• Eye Movement Desensitization and Reprocessing (EMDR) therapy is an interactive psychotherapy technique used to relieve psychological stress

  • Therapist Christa Stadtler describes using EMDR to treat a man with fear of enclosed spaces

  • If you are looking for a therapist you can find one here


EMDR therapy (Eye Movement Desensitization and Reprocessing) is recommended by NICE for the treatment of post-traumatic stress disorder, and it is considered effective for some anxiety disorders. Here I describe an EMDR session, to give you a better idea of what to expect if you are considering seeing an EMDR therapist.

Carl (not his real name) suffered from claustrophobia for many years. He felt that the fear originated from a childhood incident. When Carl was five years old his older sister’s friend burst into his bedroom and threw a large and heavy quilt over him and held him down. Carl could barely breathe and still remembers the weight and texture of the quilt on his body and face. He froze in a panic which is still very present now.

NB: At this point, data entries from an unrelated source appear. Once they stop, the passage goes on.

/-- One step of a word at its home: the new word, the word found, and whether the step is refused (a trap of R345, or a
count that must wait). -/
def WordOp.apply (op : WordOp) (w : Word) : Word × Word × Bool :=
  match op with
  | .read => (w, w, false)
  | .write v bm => (mergeBytes w v bm, w, false)
  | .amo o n off p cmp mode =>
    let x := bitsAt w.toNat (8 * off) (8 * n)
    let y := amoNew o n x (p.toNat % 2 ^ (8 * n)) (cmp.toNat % 2 ^ (8 * n)) (RMode.ofCode mode)
    (setField w (8 * off) (8 * n) y, w, false)
  | .barInit v => (setField (setField (setField 0 40 16 (fieldN v 40 16)) 24 16 (fieldN v 40 16)) 0 24 (fieldN v 0 24), w, false)
  | .barExpect v =>
    let e := signedN (barExpb w) 24 + v.toInt
    if e < -(2 ^ 23) ∨ e > 2 ^ 23 - 1 then (w, w, true)
    else (barSettle (setField w 0 24 (e % 2 ^ 24).toNat), w, false)
  | .barArrive => if barArr w = 0 then (w, w, true) else (barSettle (setField w 24 16 (barArr w - 1)), w, false)
  | .barAck => if barArr w = 0 then (setField w 62 1 1, w, false)
               else (barSettle (setField w 24 16 (barArr w - 1)), w, false)
  | .barWait _ => (w, w, false)
  | .barAdd n => if barArr w + n > 65535 then (w, w, true) else (barSettle (setField w 24 16 (barArr w + n)), w, false)
  | .barCount n =>
    let e := signedN (barExpb w) 24 - (n : Int)
    if e < -(2 ^ 23) then (w, w, true) else (barSettle (setField w 0 24 (e % 2 ^ 24).toNat), w, false)

/-- Whether a step writes its word. A failed `cas` writes nothing (R258). -/
def WordOp.writes (op : WordOp) (w : Word) : Bool :=
  match op with
  | .read => false
  | .barWait _ => false
  | .amo .cas n off _ cmp _ => bitsAt w.toNat (8 * off) (8 * n) == cmp.toNat % 2 ^ (8 * n)
  | .write _ _ | .amo _ _ _ _ _ _ | .barInit _ => true
  | _ => decide ((op.apply w).1 ≠ w)

/-- A write that covers the whole word clears its poison (R76). -/
def WordOp.whole : WordOp → Bool
  | .write _ bm => bm == 255
  | .barInit _ => true
  | _ => false

/-! ### Core data caches (R46 to R48, R102, R108) -/

/-- The word of a present location in core k's data cache. -/
def cacheWord (s : State) (k : Nat) (l : Loc) : Option Word :=
  match Map.find (s.core k).dcache (l.key / 64) with
  | none => none
  | some c => let i := l.key / 8 % 8
              if c.valid.getLsbD i then some (c.words.getD i 0) else none

/-- Whether the line of a location is present (R47). -/
def linePresent (s : State) (k : Nat) (l : Loc) : Bool :=
  (Map.find (s.core k).dcache (l.key / 64)).isSome

/-- Changes a line of core k's data cache; an absent line stays absent (R47). -/
def modLine (s : State) (k : Nat) (l : Loc) (f : Nat → CLine → CLine) : State :=
  match Map.find (s.core k).dcache (l.key / 64) with
  | none => s
  | some c => s.modCore k fun x => { x with dcache := Map.put x.dcache (l.key / 64) (f (l.key / 8 % 8) c) }

/-- Puts a whole word into a present line (R47). -/
def cacheStore (s : State) (k : Nat) (l : Loc) (v : Word) : State :=
  modLine s k l fun i c => { c with words := c.words.setIfInBounds i v, valid := setBit c.valid i true }

/-- Sets or clears the owned bit of a present word (R47, R113). -/
def cacheOwn (s : State) (k : Nat) (l : Loc) (b : Bool) : State :=
  modLine s k l fun i c => { c with owned := setBit c.owned i (b && c.valid.getLsbD i) }

/-- A word of a present line becomes invalid. -/
def cacheForget (s : State) (k : Nat) (l : Loc) : State :=
  modLine s k l fun i c => { c with valid := setBit c.valid i false, owned := setBit c.owned i false }

/-- A line enters a core cache's set of four ways: a full set gives up one of its lines that may leave, of the device's choice (R46);
with none the line stays out. -/
def cacheRoom (m : Map CLine) (line pick : Nat) (c : CLine) (stays : Nat → Bool) : Map CLine :=
  let set := m.filter fun e => e.1 % 128 == line % 128 && e.1 != line
  let out := set.filter fun e => !stays e.1
  if set.length < 4 then Map.put m line c
  else match out[pick % max out.length 1]? with
    | none => m
    | some v => Map.put (Map.drop m v.1) line c

/-- A store of core k to a line is on its way to its home (R102). -/
def storeToLine (s : State) (k line : Nat) : Bool :=
  s.accs.any fun a => coreOf a.ctx == k && a.loc.key / 64 == line && a.phase != .performed &&
    (match a.op with | .write _ _ => true | _ => false)

/-- Allocates a line in core k's data cache; a line to which a store of the core is on its way is not evicted (R46, R47, R102). -/
def cacheAlloc (s : State) (k line : Nat) (c : CLine) : State :=
  (s.modCore k fun x => { x with dcache := cacheRoom x.dcache line (Config.victim s.fresh) c (storeToLine s k) }).bump

/-- Drops a line from core k's data cache (R75). -/
def cacheDrop (s : State) (k : Nat) (l : Loc) : State :=
  s.modCore k fun x => { x with dcache := Map.drop x.dcache (l.key / 64) }

/-- `SelfInvalidate` (R8): every word that the core does not own becomes invalid. -/
def selfInvalidate (s : State) (k : Nat) : State :=
  s.modCore k fun x =>
    let kept := x.dcache.map fun e => (e.1, { e.2 with valid := e.2.valid &&& e.2.owned })
    { x with dcache := kept.filter fun e => e.2.valid != 0 }

/-! ### The ownership registry (R47, R113) -/

/-- The core that owns a word. -/
def ownerOf (s : State) (l : Loc) : Option Nat := (s.mem.owner.find? (·.key == l.key)).map (·.core)

/-- The word's record names core k, and was not made for a release of the core that is still to be owned, whose word enters the cache by its own
acknowledgement alone (R111, R112). -/
def recordOf (s : State) (l : Loc) (k : Nat) : Bool :=
  s.mem.owner.any fun r => r.key == l.key && r.core == k && !(s.accs.any fun a => a.id == r.id && a.rel)

/-- Drops a word's record. -/
def dropOwner (s : State) (l : Loc) : State := s.modMem fun m => { m with owner := m.owner.filter (·.key != l.key) }

/-- Another party's write takes a word over at once: the former owner's bit is cleared and its record goes (R113). (DEDUCED, log 24.) -/
def takeOver (s : State) (l : Loc) (by_ : Option Nat) : State :=
  match ownerOf s l with
  | none => s
  | some o => if by_ = some o then s else dropOwner (cacheOwn s o l false) l

/-- The location whose key is given. -/
def locOfKey (a : Nat) : Loc :=
  if a < 2 ^ 57 then .mem a else if a < 2 ^ 58 then .chart ((a - 2 ^ 57) / 2 ^ 28) ((a - 2 ^ 57) % 2 ^ 28)
  else .spad ((a - 2 ^ 58) / 2 ^ 23) ((a - 2 ^ 58) % 2 ^ 23)

/-- A slice whose registry is full revokes its oldest record (R47); how many records it holds is not stated (DESIGN CHOICE, log 85). -/
def registryRoom (s : State) (slice : Nat) : State :=
  let recs := s.mem.owner.filter (·.slice == slice)
  match recs with
  | [] => s
  | e :: _ => if recs.length < max Config.registrySize 1 then s else dropOwner (cacheOwn s e.core (locOfKey e.key) false) (locOfKey e.key)

/-- The home slice records core k as the owner of a word, for the store `id` (R47). -/
def recordOwner (s : State) (l : Loc) (k slice id : Nat) : State :=
  (registryRoom (dropOwner s l) slice).modMem fun m =>
    { m with owner := m.owner ++ [{ key := l.key, core := k, slice := slice, id := id }] }

/-- A word that is written through while `sndfill`s of it wait for their FILLW: HBM has it at once, and their FILLWs, which the home placed
before it, leave it there (R89, R145). -/
def passHeld (s : State) (a : Nat) : State :=
  if (heldWords s (a / 64)).getLsbD (a / 8 % 8) then
    let w := readMem s a
    let s := mediaPut s a w
    { s with ops := s.ops.map fun o => if o.hdrNew.isSome ∧ o.hdrPa / 8 = a / 8 then { o with hdrNew := some w } else o }
  else s

/-- A write of an engine, a pilot core or a merge at the home of a word: performed and owned in one step (R45, R136). A pilot core's
and a sounder's words in HBM are written through (R89, R137, R145). -/
def engineWrite (s : State) (l : Loc) (v : Word) (whole : Bool) (who : Nat × Nat) : State :=
  let s := takeOver (writeLoc s l v whole who) l none
  if who.1 = 5 ∨ who.1 = 6 then writeBackLine (passHeld s l.key) (l.key / 64) else s

/-- A pilot core writes a whole word at its home (R73, R145). -/
def pilotWrite (s : State) (pa : Nat) (v : Word) (who : Nat × Nat) : State := engineWrite (noteKey s pa) (.mem pa) v true who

EMDR theory suggests that all events are processed into memories. Frightening events can be so overwhelming, that the processing of memories is disrupted. The insufficiently processed memories are easily evoked; they may resurface as dreams or nightmares and can be held in the emotional system as anxiety and anger, or in the body as tension or illness. These memories can be reprocessed with EMDR and fully integrated into the existing memory system.

Following EMDR protocol, we focused on the image of Carl trapped under the quilt. Carl described feeling out of control and said that he would much prefer not to be ‘fazed’ by the memory. The incident was accompanied by a mixture of fear and panic, which he experienced in his head and arms. As he described the emotions his hands reached up and covered his ears in a gesture similar to Edvard Munch’s Scream, physically expressing the fear.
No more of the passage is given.